EASTERNDAZE
SUBCULTURAL PERIPHERIES—REMAPPING THE EAST

THIRD EDITION OF THE EASTERNDAZE FESTIVAL CONTINUES TO PAIR ELECTRONIC MUSIC COLLECTIVES OF EASTERN EUROPE + BERLIN TO CELEBRATE DIY ARTS & COMMUNAL ETHOS

On Saturday November 30th the accompanying talk curated by Kajet Journal is held at the exhibition and space of ZÖNOTÉKA in Neukölln, and takes up central topics on the theme “Subcultural Peripheries: Remapping the East”. Event takes place on Saturday from 4pm, Facebook event here. 

The cultural spaces of Europe have continued to be divided even long after the fall of the Iron Curtain. Despite the benefits of globalisation, increased mobility, and widespread access to technology and foreign cultures, Eastern Europe is still seen as lagging behind and non-progressive.

Within this circuit of transactions, there is a sharp contrast between what happens intellectually, artistically, and culturally in Eastern Europe and how these ideas are disseminated within a Western sphere of action. Regardless of this, Eastern Europe has blossoming local scenes that manage to translate their marginal condition into artistic practices, and this topography of pain into powerful pockets of creativity.

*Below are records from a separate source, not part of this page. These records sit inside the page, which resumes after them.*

theorem witness_PersistThenSessionReset :
    (capturingAt 512 512 .c6).phase = .c6 ∧ (capturingAt 512 512 .c6).targetLength.toNat ≤ 512 ∧
      (capturingAt 512 512 .c6).env.sink = [] ∧
      (answered true (capturingAt 512 512 .c6)).env.sink = [true] ∧
      (capturingAt 512 512 (.emit (.captureComplete 512))).phase = .emit (.captureComplete 512) ∧
      (capturingAt 512 512 .c7).phase = .c7 ∧ (capturingAt 0 512 .c7State).phase = .c7State :=
  ⟨rfl, by decide, rfl, rfl, rfl, rfl, rfl⟩

theorem witness_FailedPersistStillResetsTheSession :
    ∃ s : State, s.Inv ∧ s.running = true ∧ s.phase = .c6 ∧ s.env.sink = [false] :=
  ⟨answered false (capturingAt 2 2 .c6), inv_of_check (by decide), by decide, rfl, rfl⟩

theorem witness_FirstPersistTruncatesLaterAppend :
    ({ first := true, obj := [1] } : Sink).first = true ∧
      ({ first := false, obj := [1] } : Sink).first = false := ⟨rfl, rfl⟩

theorem witness_PersistedBytesAreTheSamplesInOrder :
    -- two memories that agree below entry 1 and differ at it
    (∀ i, i < 1 → Memory.readWord [(0, 1)] i = Memory.readWord [(0, 1), (4, 2)] i) ∧
      Memory.readWord [(0, 1)] 1 ≠ Memory.readWord [(0, 1), (4, 2)] 1 ∧
      Config.reference.sinkFirstOnFail = false ∧
      ({ Config.reference with sinkFirstOnFail := true } : Config).sinkFirstOnFail = true := by decide

theorem witness_CaptureSessionStoresAndPersistsItsSamples :
    -- one busy poll under the bound 2, a reading below 1 ms before the one that ends the delay
    ∃ s : State, s.Inv ∧ s.running = true ∧ s.phase = .c0 ∧
      (∀ b, s.cfg.pollBound = some b →
        ∀ a ∈ [(⟨1, 0, 0xABCD0001, []⟩ : XferAnswer)], a.busyPolls < b) ∧
      s.cfg.pollBound = some 2 ∧ s.env.timer = [0, 7] ∧
      [(⟨1, 0, 0xABCD0001, []⟩ : XferAnswer)].length = s.targetLength.toNat ∧
      s.env.xfers = [⟨1, 0, 0xABCD0001, []⟩] ++ [⟨0, 0, 5, []⟩] ∧ s.env.sink = [true, false] :=
  ⟨bounded 2 { capturingAt 0 1 .c0 with
      widthMode := .w16
      env := { Env.none with
        xfers := [⟨1, 0, 0xABCD0001, []⟩, ⟨0, 0, 5, []⟩], sink := [true, false], timer := [0, 7] } },
    inv_of_check (by decide), by decide, rfl,
    fun b h a ha => by cases h; simp at ha; subst ha; decide, rfl, rfl, by decide, rfl, rfl⟩

/-- The host's inputs land and it does not restart the block. -/
def eventful (s : State) : State := withHost { exit := true, toggle := true, restart := none } s

theorem witness_StepRunsTheIssuedInstruction :
    ∃ (s : State) (bs : List Byte), s.noRestart = true ∧ s.cfg.legal = true ∧ s.fault = none ∧
      s.halted = false ∧ fetch s.phase = some bs ∧ decode bs = .ok .ping :=
  ⟨eventful (inTransfer State.reset .t5), [0x00], by decide, by decide, rfl, rfl, rfl, by decide⟩

theorem witness_GuardNeverStopsAnInstruction :
    ∃ (s : State) (bs : List Byte), s.noRestart = true ∧ s.cfg.legal = true ∧ s.fault = none ∧
      s.halted = false ∧ fetch s.phase = some bs ∧ decode bs = .ok .cwDataCh0 ∧ s.sessionOk = true :=
  ⟨eventful (inTransfer (capturingAt 512 512 .c2) (.t4 0x01010481)), bytesOfWord 0x01010481,
    by decide, by decide, rfl, rfl, rfl, by decide, by decide⟩

theorem witness_UnknownCommandsAreRefused :
    ∃ (s u v : State) (x : Transfer), s.noRestart = true ∧ s.cfg.legal = true ∧ s.fault = none ∧
      s.halted = false ∧ s.phase = .transfer .t1 x ∧ x.frame.cmd ≠ 0x00 ∧ x.frame.cmd ≠ 0x14 ∧
      u.noRestart = true ∧ u.cfg.legal = true ∧ u.fault = none ∧ u.halted = false ∧
      u.phase = .transfer (.t3 0x01010380) x ∧ isControlWord 0x01010380 = false ∧
      v.noRestart = true ∧ v.cfg.legal = true ∧ v.fault = none ∧ v.halted = false ∧
      v.phase = .transfer (.t4 0x01000081) x ∧ isControlWord 0x01000081 = true ∧
      cwInLen 0x01000081 = 0 :=
  ⟨idleAt (.transfer .t1 ⟨⟨0x13, 3, 1⟩, false, .i1⟩),
    idleAt (.transfer (.t3 0x01010380) ⟨⟨0x13, 3, 1⟩, false, .i1⟩),
    idleAt (.transfer (.t4 0x01000081) ⟨⟨0x13, 3, 1⟩, false, .i1⟩), ⟨⟨0x13, 3, 1⟩, false, .i1⟩,
    by decide, by decide, rfl, rfl, rfl, by decide, by decide, by decide, by decide, rfl, rfl, rfl,
    by decide, by decide, by decide, rfl, rfl, rfl, by decide, by decide⟩

theorem witness_StoppedBlockMakesNoStep :
    ∃ s u v w x : State, s.noRestart = true ∧ s.cfg.legal = false ∧
      u.noRestart = true ∧ u.cfg.legal = true ∧ u.fault = some (.linkStall 0) ∧
      v.noRestart = true ∧ v.cfg.legal = true ∧ v.fault = none ∧ v.halted = true ∧
      v.env.host = [⟨true, true, none⟩] ∧
      w.noRestart = true ∧ w.cfg.legal = true ∧ w.fault = none ∧ w.halted = true ∧ w.env.host = [] ∧
      x.noRestart = true ∧ x.cfg.legal = true ∧ x.fault = none ∧ x.halted = false ∧
      x.env.host = [⟨true, true, none⟩] :=
  ⟨State.resetWith { Config.reference with handheldId := 0 },
    { State.reset with fault := some (.linkStall 0) }, eventful { State.reset with halted := true },
    { State.reset with halted := true }, eventful (capturingAt 3 5 .c5),
    by decide, by decide, by decide, by decide, rfl, by decide, by decide, rfl, rfl, rfl, by decide,
    by decide, rfl, rfl, rfl, by decide, by decide, rfl, rfl, rfl⟩

theorem witness_HostTerminationIsAReset :
    (hostInput (withHost
      { exit := false, toggle := true, restart := some ⟨Config.reference, Link.atPowerUp⟩ }
      (capturingAt 3 5 .c5))).1 = some ⟨Config.reference, Link.atPowerUp⟩ := rfl

theorem witness_FirstTransactionIsAPing :
    Config.reference.legal = true ∧ (⟨⟨false, true⟩, [], []⟩ : Tick).events.exit = false ∧
      (⟨⟨false, false⟩, [], []⟩ : Tick).events.exit = false := ⟨by decide, rfl, rfl⟩

theorem witness_ResetMeetsTheInvariant :
    Config.reference.legal = true ∧ Config.reference.aligned = true := ⟨by decide, by decide⟩

/-- A restart that draws the last byte of the last XBUF word (R155). -/
def drawnRestart : HostInput :=
  ⟨false, false, some ⟨Config.reference, { Link.atPowerUp with xbuf := [(127, 7)] }⟩⟩

theorem witness_EveryStepKeepsTheInvariant :
    ((ticking ⟨false, true⟩ State.reset).Inv ∧
      ∃ t, step (ticking ⟨false, true⟩ State.reset) = .next t) ∧
    (withHost drawnRestart State.reset).Inv ∧ ∃ t, step (withHost drawnRestart State.reset) = .next t :=
  ⟨⟨inv_of_check (by decide), _, rfl⟩, inv_of_check (by decide), _, rfl⟩

theorem witness_OnlyLinkStallIsEverRaised :
    ∃ s t : State, s.Inv ∧ s.fault = none ∧ step s = .next t ∧ t.fault ≠ none :=
  ⟨bounded 1 { busyWith [] (inTransfer State.reset .t5) with polls := 1 }, _, inv_of_check (by decide),
    rfl, rfl, by decide⟩

theorem witness_EveryReachableBlockCanStep :
    (capturingAt 511 512 .c3).Inv ∧ (capturingAt 511 512 .c3).fault = none :=
  ⟨inv_of_check (by decide), rfl⟩

theorem witness_SessionInvariantHoldsAndIsGuarded :
    (∃ t, (capturingAt 511 512 .c4).Inv ∧ step (capturingAt 511 512 .c4) = .next t ∧
      t.state = .capturing) ∧
    (∃ t, (capturingAt 0 512 .c7State).Inv ∧ step (capturingAt 0 512 .c7State) = .next t ∧
      t.state = .negotiating) ∧
    -- states no run reaches: the count would pass the target, and a store past the capacity
    (∃ (s t : State), s.noRestart = true ∧ s.cfg.legal = true ∧ s.fault = none ∧ s.halted = false ∧
      runPhase (hostInput s).2 = .next t ∧ t.fault = none ∧ t.state = .capturing ∧
      ¬ (t.capturedCount.toNat ≤ t.targetLength.toNat ∧ t.targetLength.toNat ≤ 512)) ∧
    ∃ (s t : State), s.noRestart = true ∧ s.cfg.legal = true ∧ s.fault = none ∧ s.halted = false ∧
      runPhase (hostInput s).2 = .next t ∧ t.fault = some (.capacityExceeded 600) :=
  ⟨⟨_, inv_of_check (by decide), rfl, by decide⟩, ⟨_, inv_of_check (by decide), rfl, by decide⟩,
    ⟨capturingAt 512 512 .c4, _, by decide, by decide, rfl, rfl, rfl, rfl, by decide, by decide⟩,
    capturingAt 600 512 .c3, _, by decide, by decide, rfl, rfl, rfl, by decide⟩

This talk seeks to explore what happens beyond the core and the normative centre. By tackling the existing master narratives, can an emphasis placed on marginality and periphery give way to the possibility to create a community of struggle across borders? How can subcultural forms of artistic expression create a framework of transnational (Eastern European) solidarity? With panelists:

Alexander Pehlemann—journalist, curator, organizer. Since 1993 he has been editor and publisher of Zonic Magazine, an holds a special interest in Eastern European subcultures. He is the DJ-selector for Al-Haca Sound System, and writes for regional and national music magazines. He also produces the Zonic Radio Show. He’s curated numerous exhibitions and compilations focused on Eastern European underground culture. 

Artjom Astrov—musician, multimedia artist and founder of the Serious Serious collective.

Ira Merzlichin—member of the Paradaiz collective, an organisation whose main goals are the exploration, mediation and support of inter-cultural exchanges as engines of preserving cultural diversity and creating tolerance between what is considered minority and majority, peripheral and central.

Anita Jóri—a research associate at Berlin University of the Arts (Universität der Künste Berlin). Her research and publications focus on electronic (dance) music cultures and their diversity and gender issues. She’s just finished editing two upcoming volumes at Springer Publishing: Music & Empowerment and The “New“ Age of Electronic Dance Music and Club Cultures. Since 2018 Anita is also a chairperson of the German Association for Music Business and Music Culture Research (GMM). She’s part of the curatorial team of CTM Festival’s discourse program

At the same venue a selection of related video art curated by the D’EST will be on view. D’EST: A Multi-Curatorial Online Platform for Video Art from the Former ‘East’ and ‘West’ is a project initiated by Ulrike Gerhardt with DISTRICT Berlin.  D'EST is a Berlin- based online audiovisual platform that reflects the post-socialist transformation along post- geographic, horizontal, and feminist focus topics.  

The talk is taking place in the context of the Easterndaze x Berlin event. Established in 2010, the blog Easterndaze (easterndaze.net) has explored and mapped local DIY scenes operating in Eastern and Central Europe. Founders Lucia Udvardyova and Peter Gonda travelled across the region to record interviews and collect perspectives on how contemporary artists and independent music-related initiatives operate in the region and its socio-political context. The initial result was a series of audio documentaries which then expanded to: a label (Baba Vanga); a networking initiative; radio shows (Resonance FM, Czech Radio, Berlin’s Cashmere Radio); and finally, events around the region, as well as the festival’s first two editions in Berlin (2016, 2018). As the fascination with and discourse around contemporary Eastern European culture gradually enters the mainstream, Easterndaze remains one of the pillars of these investigations nearly a decade strong.